About this task> Working from the line that contains "def State.giveUpCell (s" down to the last line below, repeat each line exactly.

(Excerpts from a dataset)
= = = = =
-- ==== Sys2Proof/Machine/Distributor.lean ====
section
/-! DEFINITION. The Distributor (chapter 7) with header injection (R195 to R197): transmit generation, pool, cells, eligibility,
credit, fragments, the Copier, and control fragments. -/

namespace Sys2Proof.Machine

def State.modDist (s : State) (f : Dist → Dist) : State := { s with dist := f s.dist }

/-- The transmit generation plus 1, where 255 plus 1 gives 1 (R136). -/
def nextGeneration (g : Byte) : Byte := if g = 255 then 1 else g + 1

/-! ## Allocations and recomputes (R138, R139) -/

/-- The request of a pair: 0 for a pair that is not enabled (R138). -/
def Image.requestOf (a : Image) (p : Pair) : Nat := if a.enabled p then a.cellRequest p else 0

/-- The pairs' allocations from a next free cell on (R138). -/
def shareOut (a : Image) (next : Nat) : List Pair → List Alloc
  | [] => []
  | p :: ps =>
    let grant := min (a.requestOf p) (a.poolSize - next)
    if grant < 4 then { first := 0, count := 0 } :: shareOut a next ps
    else { first := next, count := grant } :: shareOut a (next + grant) ps

/-- Eight allocations from a list. -/
def allocVector (xs : List Alloc) : Vector Alloc 8 :=
  ⟨⟨(xs ++ List.replicate 8 (Alloc.mk 0 0)).take 8⟩, by
    simp only [List.size_toArray, List.length_take, List.length_append, List.length_replicate]
    omega⟩

/-- The target a profile gives (R138). -/
def Image.target (a : Image) : AllocTarget :=
  { allocs := allocVector (shareOut a 0 allPairs), poolBase := a.poolBase, poolSize := a.poolSize }

/-- Whether a pending target changes a pair's allocation (R139; log entry 27). -/
def State.targetChanges (s : State) (p : Pair) : Bool :=
  match s.dist.target with
  | some t => t.allocs[p.val] != (s.pair p).alloc
  | none => false

/-- Whether a pair has a FILLING cell (R140). -/
def PairRec.isFilling (r : PairRec) : Bool := r.fill != r.produced

/-- The number of PUBLISHED cells of a pair (R140). -/
def PairRec.publishedCells (r : PairRec) : Nat := distance r.produced r.consumed

/-- The test of R139 for taking a target into use. -/
def State.targetReady (s : State) : Bool :=
  allPairs.all fun p =>
    !s.targetChanges p || (!(s.pair p).isFilling && !((s.pair p).state == .active && (s.pair p).publishedCells != 0))

/-- A pair's allocation word (R138, R220). -/
def allocWord (a : Alloc) : Word := wordOfHalves (halfOf a.first) (halfOf a.count)

def State.postAlloc (s : State) (p : Pair) : State := s.postWord (allocOffset p) (allocWord (s.pair p).alloc)

/-- A pair's transmit producer and consumer count words posted (R139, R142). -/
def State.postTxCounts (s : State) (p : Pair) : State :=
  (s.postCount (txProducerOffset p) (s.pair p).produced).postCount (txConsumerOffset p) (s.pair p).consumed

/-- A pair's allocation changes: its PUBLISHED cells are given up and its counts posted (R139). -/
def State.reallocate (s : State) (p : Pair) (a : Alloc) : State :=
  if (s.pair p).alloc = a then s
  else
    (s.modPair p fun r =>
      ({ r with alloc := a, produced := r.fill, consumed := r.fill }).bump .givenUp r.publishedCells).postTxCounts p

/-- A target's allocations, base and size are recorded, and every allocation word is posted (R138, R139). -/
def State.installTarget (s : State) (t : AllocTarget) : State :=
  let moved := s.forPairs fun u p => u.reallocate p t.allocs[p.val]
  let recorded := moved.modDist fun d => { d with poolBase := t.poolBase, poolSize := t.poolSize, target := none }
  (recorded.forPairs State.postAlloc).bump .recompute

/-- The Distributor's postings when the Count Block is placed or moved (R142). -/
def State.postTransmitWords (s : State) : State := s.forPairs fun u p => (u.postTxCounts p).postAlloc p

/-! ## Transmit cells (R140, R141, R142) -/

/-- The free cells of a pair: count − (fill − consumer) (R140). -/
def PairRec.freeCells (r : PairRec) : Nat := r.alloc.count - distance r.fill r.consumed

/-- Whether a pair may fill cells: no pending target changes its allocation (R139). -/
def State.mayFill (s : State) (p : Pair) (cells : Nat) : Bool := !s.targetChanges p && cells ≤ (s.pair p).freeCells

/-- The transmit consumer count of a pair is taken (R141). -/
def State.takeTxConsumer (s : State) (p : Pair) (value : Half) : State :=
  if distance value (s.pair p).consumed > (s.pair p).publishedCells then (s.bumpPair p .badTxConsumer).raise .foreignAccess
  else s.modPair p fun r => { r with consumed := value }

/-- A pair starts: its counts are 0, its cells given up, its words posted, and open work of the pair is left behind (R142). -/
def State.transmitStart (s : State) (p : Pair) : State :=
  let t := s.modPair p fun r => ({ r with fill := 0, produced := 0, consumed := 0 }).bump .givenUp r.publishedCells
  let u := t.modDist fun d =>
    { d with copier := d.copier.map fun w => if w.pair = p then { w with detached := true } else w }
  (u.postTxCounts p).postAlloc p

/-! ## Eligibility (R143) -/

/-- A pair is eligible for data while all five conditions hold (R143). -/
def State.eligible (s : State) (p : Pair) : Bool :=
  (s.pair p).state == .active && s.sup.peerMap.getLsbD p.val && s.prof.active.auto p && (s.pair p).alloc.count != 0 &&
    !s.targetChanges p && s.dist.generation.isSome

/-! ## Ends of the Copier's work (R152, R154, R159) -/

/-- The work's cell goes back to FREE and the Copier is free; counts set to 0 meanwhile stay as they are (R142, R152). -/
def State.giveUpCell (s : State) (w : Work) : State :=
  (if w.detached then s else s.modPair w.pair fun r => { r with fill := r.fill - 1 }).modDist fun d => { d with copier := none }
= = = = =
Response>
def State.giveUpCell (s : State) (w : Work) : State :=
  (if w.detached then s else s.modPair w.pair fun r => { r with fill := r.fill - 1 }).modDist fun d => { d with copier := none }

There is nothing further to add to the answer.